De dood als ultiem orgasme

In het voorjaar van 1996 had ik een avond bedacht op een literatuurfestival in Groningen: ‘De dark room van Damocles’. Vijf homoseksuele schrijvers lazen iets voor en tussendoor trad een groep op die iets erotisch scheen te doen, tot schrik van iedereen iets heteroseksueels. Een van de schrijvers was Willem Melchior die iets voorlas uit een nog te verschijnen boek. ‘Onliterair geouwehoer of porno,’ oordeelde een Greta Riemersma van de Volkskrant die het festival versloeg. Dat boek Kasper Valentijn is nu verschenen.

In zijn debuut De roeping van het vlees beschreef Melchior al veel homo-erotische verhalen. Het einde van die verhalen was altijd identiek; de hoofdpersoon ging dood en genoot daarvan. Na een aantal verhalen kende je het procedé wel. In Kasper Valentijn komt hetzelfde verlangen naar de dood beter tot zijn recht. Melchior heeft de ruimte om zijn hoofdpersoon psychologisch uit te diepen. De voorzichtige aftastende eerste stappen in de homoliefde zijn prachtig beschreven. De coming out-scène is van een onthutsende eenvoud. Als Kasper ‘het’ tegen zijn ouders vertelt, zegt zijn vader: ‘Moet je me daarvoor wakker maken?’ Maar naast de ontdekking van zijn homoseksualiteit, ontdekt Kasper ook dat hij opgewonden wordt als hij naar zijn eigen lichaam kijkt en het pijnigt.

Als volwassen jongen gaat Kasper met een vriend op de bonnefooi naar New York om daar aan de slag te komen. Met allerlei onzinnige baantjes en dubieuze vriendjes lukt dat aardig. De ware aard van Kasper komt weer boven als hij samen met Mario een verlaten huis moet opknappen.
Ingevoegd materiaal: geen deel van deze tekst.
/-- A state with the same sequencers, cores and issuer. -/
theorem Leaves.of_same {D : List Reg} {s t : State} (hc : t.cur = s.cur) (hq : t.seqs = s.seqs) (hk : t.cores = s.cores) : Leaves D s t := by
  have h1 : ∀ l, t.seqAt l = s.seqAt l := fun l => by unfold State.seqAt; rw [hq]
  have h2 : ∀ l, t.coreAt l = s.coreAt l := fun l => by unfold State.coreAt; rw [hk]
  refine ⟨hc, fun r _ hi => ⟨?_, ?_⟩, by rw [h1], by rw [h1]; exact ⟨rfl, rfl, rfl⟩, by rw [h2]; exact ⟨rfl, rfl, rfl, rfl, rfl⟩, fun l _ => ⟨(s.seqAt l).grids, h1 l⟩, fun c _ => h2 c⟩
  · unfold State.idle at *
    rw [h1]; exact hi
  · unfold regBase
    rw [h1, h2]

/-- A core replaced by one with the same registers and accumulators. -/
theorem Leaves.setCore {D : List Reg} {s : State} {k : Core} (h : let k0 := s.coreAt (coreOf s.cur.loc)
    k.v0 = k0.v0 ∧ k.v1 = k0.v1 ∧ k.t = k0.t ∧ k.c = k0.c ∧ k.tile = k0.tile ∧ k.ovfc = k0.ovfc ∧ k.nanc = k0.nanc ∧
      k.larder = k0.larder ∧ k.store = k0.store) : Leaves D s (s.setCore (coreOf s.cur.loc) k) where
  cur := rfl
  regs r _ hi := by
    refine ⟨hi, ?_⟩
    obtain ⟨f, i⟩ := r
    unfold regBase
    simp only [State.setCore_coreAt_eq, State.setCore_seqAt, h.1, h.2.1, h.2.2.1, h.2.2.2.1]
  task := rfl
  sys := ⟨rfl, rfl, rfl⟩
  acc := by
    simp only [State.setCore_coreAt_eq]
    exact h.2.2.2.2
  seqs l _ := ⟨(s.seqAt l).grids, rfl⟩
  cores c hc := State.setCore_coreAt_ne _ _ _ _ hc

/-- A register of the issuer written by `regPut`, to which a result was on its way or which is a destination. -/
theorem Leaves.regPut {D : List Reg} {s : State} {r : Reg} (v : Vec) (h : r ∉ D → ¬ s.idle s.cur.loc r) :
    Leaves D s (regPut s s.cur.loc r v) where
  cur := by
    unfold Machine.regPut
    cases r.file <;> dsimp only <;> (try split) <;> rfl
  regs r' hr hi := by
    have hne : r' ≠ r := by
      rintro rfl
      exact h hr hi
    refine ⟨?_, regPut_other v hne⟩
    unfold State.idle Machine.regPut at *
    cases r.file <;> dsimp only <;> (try split) <;> first | exact hi | (simp only [State.setSeq_seqAt_eq, State.setCore_seqAt]; exact hi)
  task := by
    unfold Machine.regPut
    cases r.file <;> dsimp only <;> (try split) <;> first | rfl | (simp; done)
  sys := by
    unfold Machine.regPut
    cases r.file <;> dsimp only <;> (try split) <;> first | exact ⟨rfl, rfl, rfl⟩ | (simp; done)
  acc := by
    unfold Machine.regPut
    cases r.file <;> dsimp only <;> (try split) <;> first | exact ⟨rfl, rfl, rfl, rfl, rfl⟩ | (simp; done)
  seqs l hl := by
    refine ⟨(s.seqAt l).grids, ?_⟩
    unfold Machine.regPut
    cases r.file <;> dsimp only <;> (try split) <;> first | rfl | (rw [State.setSeq_seqAt_ne _ _ _ _ hl])
  cores c hc := by
    unfold Machine.regPut
    cases r.file <;> dsimp only <;> (try split) <;> first | rfl | (rw [State.setCore_coreAt_ne _ _ _ _ hc])

theorem SameRegs.of_dst {D : List Reg} {q u : Seq} (h1 : u.fs = q.fs ∧ u.fk0 = q.fk0 ∧ u.fk1 = q.fk1 ∧ u.fm = q.fm ∧ u.fb = q.fb ∧
    u.fw = q.fw ∧ u.fe = q.fe ∧ u.fy = q.fy ∧ u.fp = q.fp) (h2 : u.task = q.task ∧ u.tvec = q.tvec ∧ u.replay = q.replay ∧
    u.taskId = q.taskId) (h3 : u.frame = q.frame) (h4 : ∀ e ∈ u.pend, ∃ x ∈ q.pend, x.dst = e.dst) : SameRegs D q u := by
  obtain ⟨a1, a2, a3, a4, a5, a6, a7, a8, a9⟩ := h1
  obtain ⟨b1, b2, b3, b4⟩ := h2
  refine ⟨a1, a2, a3, a4, a5, a6, a7, a8, a9, b1, b2, b3, b4, fun r _ hi => ⟨fun e he hd => ?_, by rw [h3]; exact hi.2⟩⟩
  obtain ⟨x, hx, h⟩ := h4 e he
  exact hi.1 x hx (h.trans hd)

theorem SameRegs.of_pend {D : List Reg} {q u : Seq} (h1 : u.fs = q.fs ∧ u.fk0 = q.fk0 ∧ u.fk1 = q.fk1 ∧ u.fm = q.fm ∧ u.fb = q.fb ∧
    u.fw = q.fw ∧ u.fe = q.fe ∧ u.fy = q.fy ∧ u.fp = q.fp) (h2 : u.task = q.task ∧ u.tvec = q.tvec ∧ u.replay = q.replay ∧
    u.taskId = q.taskId) (h3 : u.frame = q.frame) (h4 : ∀ e ∈ u.pend, e ∈ q.pend ∨ ∃ r ∈ D, e.dst = some r) : SameRegs D q u := by
  obtain ⟨a1, a2, a3, a4, a5, a6, a7, a8, a9⟩ := h1
  obtain ⟨b1, b2, b3, b4⟩ := h2
  refine ⟨a1, a2, a3, a4, a5, a6, a7, a8, a9, b1, b2, b3, b4, fun r hr hi => ⟨fun e he hd => ?_, by rw [h3]; exact hi.2⟩⟩
  rcases h4 e he with h | ⟨r', h, h'⟩
  · exact hi.1 e h hd
  · rw [h'] at hd
    exact hr (Option.some.inj hd ▸ h)

/-- The pending results and the trap frame are those of before. -/
def SamePend (s t : State) : Prop := t.me.pend = s.me.pend ∧ t.me.frame = s.me.frame

theorem regPut_pend (s : State) (r : Reg) (v : Vec) : SamePend s (regPut s s.cur.loc r v) := by
  unfold SamePend regPut State.me
  cases r.file <;> dsimp only <;> (try split) <;> first | exact ⟨rfl, rfl⟩ | (simp; done)

/-- A step of landing: registers of others are left, and what is pending stays as it was. -/
def Lands (D : List Reg) (s t : State) : Prop := Leaves D s t ∧ SamePend s t

theorem Lands.refl (D : List Reg) (s : State) : Lands D s s := ⟨.refl _ _, rfl, rfl⟩

theorem Lands.trans {D : List Reg} {s t u : State} (h : Lands D s t) (k : Lands D t u) : Lands D s u :=
  ⟨h.1.trans k.1, k.2.1.trans h.2.1, k.2.2.trans h.2.2⟩

theorem Lands.setSeq {D : List Reg} {s : State} {l : Nat} {q : Seq} (hl : s.cur.loc = l) (h : SameRegs D (s.seqAt l) q)
    (hp : q.pend = (s.seqAt l).pend) (hf : q.frame = (s.seqAt l).frame) : Lands D s (s.setSeq l q) := by
  subst hl
  refine ⟨.setSeq h, ?_⟩
  unfold SamePend State.me
  rw [State.setSeq_cur, State.setSeq_seqAt_eq]
  exact ⟨hp, hf⟩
In scènes waarin de spanning tergend langzaam wordt opgevoerd, treitert Kasper zijn vriend zodanig, dat deze hem wel moet straffen. Een hardhandige pas de deux met slagen van de riem en sigaretten die worden uitgedrukt op Kaspers huid.

Maar Kasper wil de ultieme dood beleven. In zijn levensonderhoud voorziet Kasper zich door als fietskoerier te werken. Met ontbloot bovenlijf, hij wil gezien worden en zichzelf zien in de etalages, crosst hij door de straten. Als hij de excentrieke galeriehouder Conti tegenkomt, ontmoet hij de man van zijn dood. Direct de eerste keer dat Kasper als fietskoerier iets moet afgeven bij de galerie, hebben de twee mannen seks. Kasper wordt ook daarna in de rol van slaaf gedwongen en kan elk moment van de dag geroepen worden opgebeld door Conti. De seks wordt steeds ruiger. Als Conti dan ook nog de uiterste grens van Kasper weet, dan ligt het einde van het boek voor de hand.

Melchior bewijst met deze roman, meer nog dan met zijn verhalenbundel, dat hij de spanning in zijn boek langdurig kan opvoeren. Ondanks datje weet wat er gaat gebeuren, blijf je toch lezen. Daarnaast is het boek van het begin tot het einde erotisch geladen. De recensent van de Volkskrant die het boek las, schreef deze keer niet over porno.

Coen Peppelenbos

Willem Melchior – Kasper Valentijn. Atlas, Amsterdam.

Deze recensie verscheen in licht veranderde vorm eerder in de NHL-krant van 2 oktober 1996.